Жизнь бабочки - Тевлина Жанна. Страница 16

– Coge, por favor! (Возьми, пожалуйста. – Исп.)

Фраза была очень четкая и сразу врезалась в память. Он вернулся к холодильнику и неуверенно оглянулся на продавщицу. Она интенсивно замахала руками, показывая, как открывают холодильник. При этом она все время что-то говорила, но этого уже Сева не запомнил. Он боязливо дотронулся до ручки и потянул дверцу на себя. Дверца легко поддалась, и он быстро вытащил стеклянную бутылочку.
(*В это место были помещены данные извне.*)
-- ==== Sys2Proof/Decode.lean ====
section
/-! DEFINITION. The commands that words spell. No row of spec/opcode_table.json carries bits: a request travels as the
bytes of a frame (section 11.1), which Machine/Wire.lean writes and reads, and an event travels as no word at all. -/

namespace Sys2Proof

/-- The command that a word spells by the table's bits: none, for no row gives bits. -/
def decodeTableWord (_nbits _w : Nat) : Option Instr := none

end Sys2Proof
end

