-- ==== Sys2Proof/Machine/Request.lean ====
section
/-! DEFINITION. How a request is taken and answered: the input queue (R185), the gate of LINK_LOST (R190), the reply
(R186), the link watch (R189). -/

namespace Sys2Proof.Machine

/-- What the owning block does with a request: its change of the state and its answer (R186 check 4). -/
abbrev Act := State → State × Answer

/-- R186: a request refused by its own checks changes nothing. -/
def refuse (s : State) (code : Resp) (detail : Nat := 0) : State × Answer := (s, .plain code detail)

/-- R186: a request served. -/
def accept (s : State) (a : Answer := .plain .ok) : State × Answer := (s, a)

/-- R189, R196: the seconds of a link watch window setting; none for OFF. -/
def windowSeconds : Nat → Option Nat
  | 1 => some 2 | 2 => some 5 | 3 => some 20 | 4 => some 60 | _ => none

/-- R189: the watch started with the window of the settings, or stopped when it is OFF. -/
def State.watchFromSettings (s : State) : Watch :=
  match windowSeconds s.site.settings.linkWindow with
  | some w => .running w
  | none => .stopped

/-- R189: a valid frame restarts a running watch with the full window. -/
def State.restartWatch (s : State) : State :=
  match s.link.watch with
  | .stopped => s
  | .running _ => { s with link := { s.link with watch := s.watchFromSettings } }

/-- R185, R186: a reply is formed from the state as it stands and its transmission begins; the overrun latch shows in it
and is cleared. The next reply draws free values of its own (log 31). -/
def State.formReply (s : State) (kind tag : Nat) (a : Answer) : State :=
  { s with
    link :=
      { s.link with reply := some { kind := kind, tag := tag, status := s.status a, fields := a.fields },
                    overrun := false }
    draws := s.draws + 1 }

/-- R186 checks 3 and 4, and the reply: the gate of LINK_LOST, then the request's own checks and change. -/
def State.answer (s : State) (kind tag : Nat) (act : Act) : State :=
  if s.link.lost && !servedWhenLost kind then s.formReply (kind + 0x80) tag (.plain .linkLost)
  else
    let r := act s
    r.1.formReply (kind + 0x80) tag r.2

/-- R185: no reply is being sent and no frame waits. -/
def State.linkFree (s : State) : Bool := s.link.reply.isNone && s.link.queue.isEmpty

/-- R184, R185: a good frame completes. It restarts the watch when its kind is known; it joins the queue where there is
room, and is taken at once when no reply is being sent; a third frame is discarded and sets the overrun latch. Before
start-up ends it is discarded without a trace (R192). -/
def State.frameArrives (s : State) (f : Frame) (take : State → State) : State :=
  if s.phase ≠ .running then s
  else
    let s := if knownKind f.kind then s.restartWatch else s
    if Config.inputFrames ≤ s.link.queue.length then { s with link := { s.link with overrun := true } }
    else
      let joined := { s with link := { s.link with queue := s.link.queue ++ [f] } }
      if s.linkFree then take joined else joined

/-- A request command: the frame of request `i` completes on the link, and its block acts by `act` when it is taken. -/
def State.request (s : State) (i : Instr) (act : Act) : Host.Outcome State Fault Refusal :=
  .next (s.frameArrives (frameOf i) fun s => s.answer (frameOf i).kind (frameOf i).tag act)

/-- An event of the rig or of a timer: it has its effect while the part runs, and none through start-up or in reset. -/
def State.event (s : State) (f : State → State) : Host.Outcome State Fault Refusal :=
  .next (if s.phase = .running then f s else s)

/-- The refusal of the first check that fails. -/
def firstRefusal (checks : List (Bool × Resp × Nat)) : Option (Resp × Nat) :=
  (checks.find? fun c => !c.1).map (·.2)

/-- R193: a set/clear field or presence byte outside its codes. -/
def badFlag (n : Nat) : Bool := decide (1 < n)

end Sys2Proof.Machine
end

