/-- R44, R35: a seek at a sample. -/
def Station.seekSample (x : Station) (c : TestCtx) (m : Motion) : Station :=
  if (c.cap.liftThreshold : Int) ≤ x.runDisp then x.judgeLift c (some x.runLoad)
  else if c.target ≤ x.runLoad then x.judgeLift c none
  else if c.timedOut m.tick then x.take (.aborted .rampTimeout)
  else x.goOn c m.tick

/-- R32: a release to zero at a sample. -/
def State.releaseSample (s : State) (st : Stn) (c : TestCtx) : State :=
  let x := s.stn st
  if x.runLoad ≤ c.cap.loadTol then
    if x.state = .unloading then s.endTest st else s.releaseDone st
  else
    match c.motion with
    | none => s
    | some m => s.setStn st (x.goOn c m.tick)

/-- R36: stroke end at a sample. -/
def Station.strokeEnd (x : Station) : Bool :=
  match x.ctx with
  | none => false
  | some c =>
    match x.state with
    | .ramping | .holding | .seating | .releasing | .seeking | .held =>
      decide ((c.cap.stroke : Int) - c.cap.strokeMargin ≤ x.runDisp)
    | .idle | .fault | .unloading | .selftest => false

/-- R36, R45: stroke end is found: the decision is taken, and a release that runs in RELEASING continues in UNLOADING, at this
sample too. -/
def State.endStroke (s : State) (st : Stn) : State :=
  let t := s.takeDecision st (.aborted .strokeEnd)
  match (s.stn st).state, (t.stn st).ctx with
  | .releasing, some c => t.releaseSample st c
  | _, _ => t

/-- The station acts on the running averages of a sample: stroke end first, then what its state does (log 6). -/
def State.stationSample (s : State) (st : Stn) : State :=
  let x := s.stn st
  match x.ctx with
  | none => s
  | some c =>
    if x.strokeEnd && c.decision.isNone then s.endStroke st
    else
      match x.state, c.motion with
      | .ramping, some m => s.rampSample st c m
      | .holding, _ =>
        (s.modStn st fun x => { x with ctx := some { c with holdSamples := c.holdSamples + 1 } }).holdSample st
      | .seeking, some m => s.setStn st (x.seekSample c m)
      | .releasing, _ | .unloading, _ => s.releaseSample st c
      | _, _ => s

/-! ## Events handed to a station -/

/-- R43, R52: the end of the seat pulse. -/
def Station.pulseEnd (x : Station) : Station :=
  let y := { x with seat := none }
  match x.ctx with
  | some c =>
    if x.state = .seating then y.startRelease (if c.decision.isSome then .unloading else .releasing) else y
  | none => y

/-- R52: a trip of the jack overload guard during a test. -/
def Station.overload (x : Station) : Station :=
  match x.ctx, x.state with
  | none, _ | _, .unloading => x
  | some c, _ =>
    { x.stop with
      state := .fault
      ctx := some { c with motion := none, decision := some (c.decision.getD (.aborted .overload)) } }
Со следующей купюры в двести песет продавщица отсчитала сдачу и очень душевно, как он понял, его поблагодарила. На улице он остановился, раздумывая, куда бы пойти, хотя особых вариантов не было. Но его неотвязно преследовала одна мысль. Он прошел еще два здания с уличными столиками, а у третьего свернул и нерешительно опустился на красный стульчик с краю, у самого тротуара. Кафе было пустым. Он откупорил стеклянную запотевшую бутылочку, сделал глоток и аккуратно поставил бутылку на столик. Страшно захотелось, чтобы его увидели родители. Он представил, как степенно рассказывает им, что в России никогда ничего хорошего не будет хотя бы потому, что в магазинах запирают холодильники. Они скажут ему, ну и что, в магазинах изобилие, а он ответит, что это ничего не значит, если за человеком следят и он не может себе позволить безнадзорно выбрать то, что он хочет пить или есть. Он так ушел в свои мысли, что даже не заметил, как к его столу подошел официант в красной жилетке под цвет стула. Сева поднял на него глаза, и тот что-то произнес. Сева покачал головой, и официант сразу перешел на английский. Английский у него был паршивый, грязный, с рычащими звуками и множеством мягкого «л», которое особенно раздражало.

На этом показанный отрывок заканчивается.